Temporäre Hyposmie bei COVID-19-Patienten

Temporary hyposmia in COVID-19 patients

S Bocksberger 1, W Wagner 1,2,, T Hummel 3, W Guggemos 4, M Seilmaier 4, M Hoelscher 5, C-M Wendtner 4
PMCID: PMC7246968  PMID: 32451564

Abstract

Hintergrund

Wir berichten über das gehäufte Auftreten von Riechstörungen bei COVID-19-Patienten in der ersten Gruppe von COVID-19-Patienten in Deutschland (Webasto-Cluster).

Methode

Über den Verlust des Geruch- und/oder Geschmackssinns berichteten 26 von 63 COVID-19-Patienten (41 %), wobei nur bei 31 % der von Hyposmie Betroffenen gleichzeitig Symptome einer Rhinitis vorlagen.

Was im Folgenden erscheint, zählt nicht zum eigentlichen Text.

/-- Every rejoin that the table allows: each index in turn, as often as there are paths. -/
def rejoinAll (relaxed : BitVec 57 → Bool) (r : Regs) : Regs :=
  (List.range 16).foldl (fun r i => (List.range 15).foldl (fun r _ => mergeOne relaxed r i) r) r

/-- The lowest-numbered free entry of the path table (R136). -/
def freeEntry (r : Regs) : Option Nat := (List.range 16).find? fun i => (r.paths.find? i).isNone

/-- Pops paths from the path stack into free entries (R137). -/
def popPaths : Nat → Regs → Regs
  | 0, r => r
  | n + 1, r =>
    match r.stack, freeEntry r with
    | q :: rest, some i => popPaths n { r with stack := rest, paths := r.paths.insert i q }
    | _, _ => r

/-- Rejoins, and pops into the entries that they free, as long as that frees another (R137, R138). -/
def settle (relaxed : BitVec 57 → Bool) : Nat → Regs → Regs
  | 0, r => rejoinAll relaxed r
  | n + 1, r =>
    let r := rejoinAll relaxed r
    match r.stack, freeEntry r with
    | _ :: _, some _ => settle relaxed n (popPaths 16 r)
    | _, _ => r

/-- The work of a clause boundary of the warp: rejoins, pops, releases, and the rejoins of what has been released (R137, R138, R141). -/
def boundaryRegs (relaxed : BitVec 57 → Bool) (r : Regs) : Regs :=
  let s := releaseParked (settle relaxed 16 r)
  if s.paths == r.paths then s else settle relaxed 16 s

/-! ### The outcome of an IOP -/

/-- What the body of an IOP answers: done; done and the path has been moved (control flow); a fault of class T; or a wait in
place, in which the instruction has had no effect but what the state given here holds. -/
inductive Res where
  | done (s : State)
  | moved (s : State)
  | trap (code : FaultCode) (info : Word64)
  /-- a fault of a progressive instruction, which keeps what its elements have done (R116, R279) -/
  | trapIn (s : State) (code : FaultCode) (info : Word64)
  | wait (s : State) (w : Wait)

/-- The issuing path, its warp, and the instruction's opcode, fields and shape. -/
structure Ctx where
  w    : Nat
  p    : Nat
  warp : Warp
  path : Path
  cur  : Cur
  opc  : Nat
  f    : Form
  sh   : Shape

/-- Whether the word of a personality is a clause header with RLX = 1 (R67, R106, R125). -/
def relaxedWord (s : State) (pid w8 : Nat) : Bool :=
  if pid = 0 then ((parseHeader w8).map (·.rlx)).getD false
  else if pid = 1 then bitsAt w8 26 6 == 0x3F && w8 % 2 == 1
  else if pid = 2 then false
  else match ((s.personalities.find? pid).bind (·.tables)).map (decodeTables · pid w8) with
    | some (.ok (.header h _)) => h.rlx
    | _ => false

/-- The relaxed-region test of R139 on the word at the common PC: from the Gazetteer's line where the cluster holds it, else from memory. A
word that cannot be fetched is no header. -/
def relaxedAt (s : State) (x : Warp) (pc : BitVec 57) : Bool :=
  let a := pc.toNat
  match combine s none x.vf x.asid a .fetch false false with
  | .fail _ => false
  | .ok c =>
    let pid := c.l1.e / 2 ^ 60
    match s.gaz.find? (fun e => e.cluster == clusterOf x.core && e.pid == pid && e.vf == x.vf && e.asid == x.asid && e.line == a / 64) with
    | some e => relaxedWord s pid (leNat ((e.bytes.drop (a % 64)).take 8))
    | none => relaxedWord s pid (s.readLe c.pa 8)

/-- JOIN records of the traced path: one for each path that has merged into it (R446). -/
def traceJoins (s : State) (w : Nat) (x : Warp) (new : Regs) : State :=
  match List.find? (fun (q : Nat × Path) => s.isTraced w x q.2) x.regs.paths, List.find? (fun (q : Nat × Path) => s.isTraced w x q.2) new.paths with
  | some (i, a), some (_, b) =>
    (x.regs.paths.foldl (fun (acc : State × BitVec 32) q =>
      if q.1 != i && q.2.lmask &&& b.lmask == q.2.lmask then
        let m := acc.2 ||| q.2.lmask
        (traceRecord acc.1 x.core (traceHead x i a) 4 true q.1 [m.toNat], m)
      else acc) (s, a.lmask)).1
  | _, _ => s

/-- The clause boundary of a warp (R138). -/
def clauseBoundary (s : State) (w : Nat) : State :=
  match s.warp? w with
  | none => s
  | some x =>
    let r := boundaryRegs (relaxedAt s x) x.regs
    (traceJoins s w x r).setWarp w { x with regs := r }

/-- The clause after one guest instruction of `n` IOPs has completed: `none` when it ends (R39, R67, R115). -/
def Clause.next (c : Clause) (n : Nat) (pageEnd : Bool) : Option Clause :=
  if c.left ≤ 1 then none
  else if c.implicit && (pageEnd || c.iops ≤ n) then none
  else some { c with left := c.left - 1, iops := c.iops - n }

/-- A restart record that does not belong to the instruction at PC is cleared when that instruction completes (R280), on what has become of
the path that held it. -/
def Path.dropStale (before : Path) (q : Path) : Path :=
  if before.rst.getLsbD 0 && !before.restarts && q.lmask &&& ~~~before.lmask == 0 then { q with rst := 0 } else q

Bei 14 Patienten führten wir einen Riechtest und bei 10 einen Schmecktest durch. Die Messungen fanden innerhalb der Krankenversorgung einer frühen COVID-19-Kohorte statt.

Ergebnisse

Bei 10/14 Patienten lag sowohl vor als auch nach Abschwellen der Nasenschleimhäute eine Riechstörung vor. Für 2/14 Patienten war die Hyposmie das führende oder sogar das einzige Symptom der SARS-CoV-2-Infektion. Alle Getesteten berichteten über eine Besserung des Geruchs- und/oder Geschmackssinns innerhalb von 8–23 Tagen.

Schlussfolgerung

Den vorliegenden Daten zufolge a) kann COVID-19 bei einer nennenswerten Anzahl Patienten zu Hyposmie führen, die Inzidenz betrug ca. 30 % in dieser Kohorte; b) war die Riechstörung überwiegend nicht mit rhinitischen Symptomen assoziiert, was auf eine nichtrhinitische, z. B. neurogene Ursache hinweisen kann; und c) erholte das Riechvermögen sich weitgehend im Laufe von 1–3 Wochen nach Beginn der COVID-19-Symptome. Anhaltspunkte für ein gehäuftes Auftreten einer Schmeckstörung ergaben sich nicht. Diese frühen Ergebnisse können sowohl bei der Interpretation der COVID-19-assoziierten Hyposmie als auch für ein beruhigendes Patentengespräch angesichts der hier beobachteten temporären Natur der Hyposmie hilfreich sein. Darüber hinaus kann nach derzeitiger Erfahrung eine plötzlich aufgetretene Hyposmie ohne Vorliegen einer neuen Nasenatmungsbehinderung (Rhinitis) das führende oder sogar einzige Symptom einer SARS-CoV-2-Infektion sein.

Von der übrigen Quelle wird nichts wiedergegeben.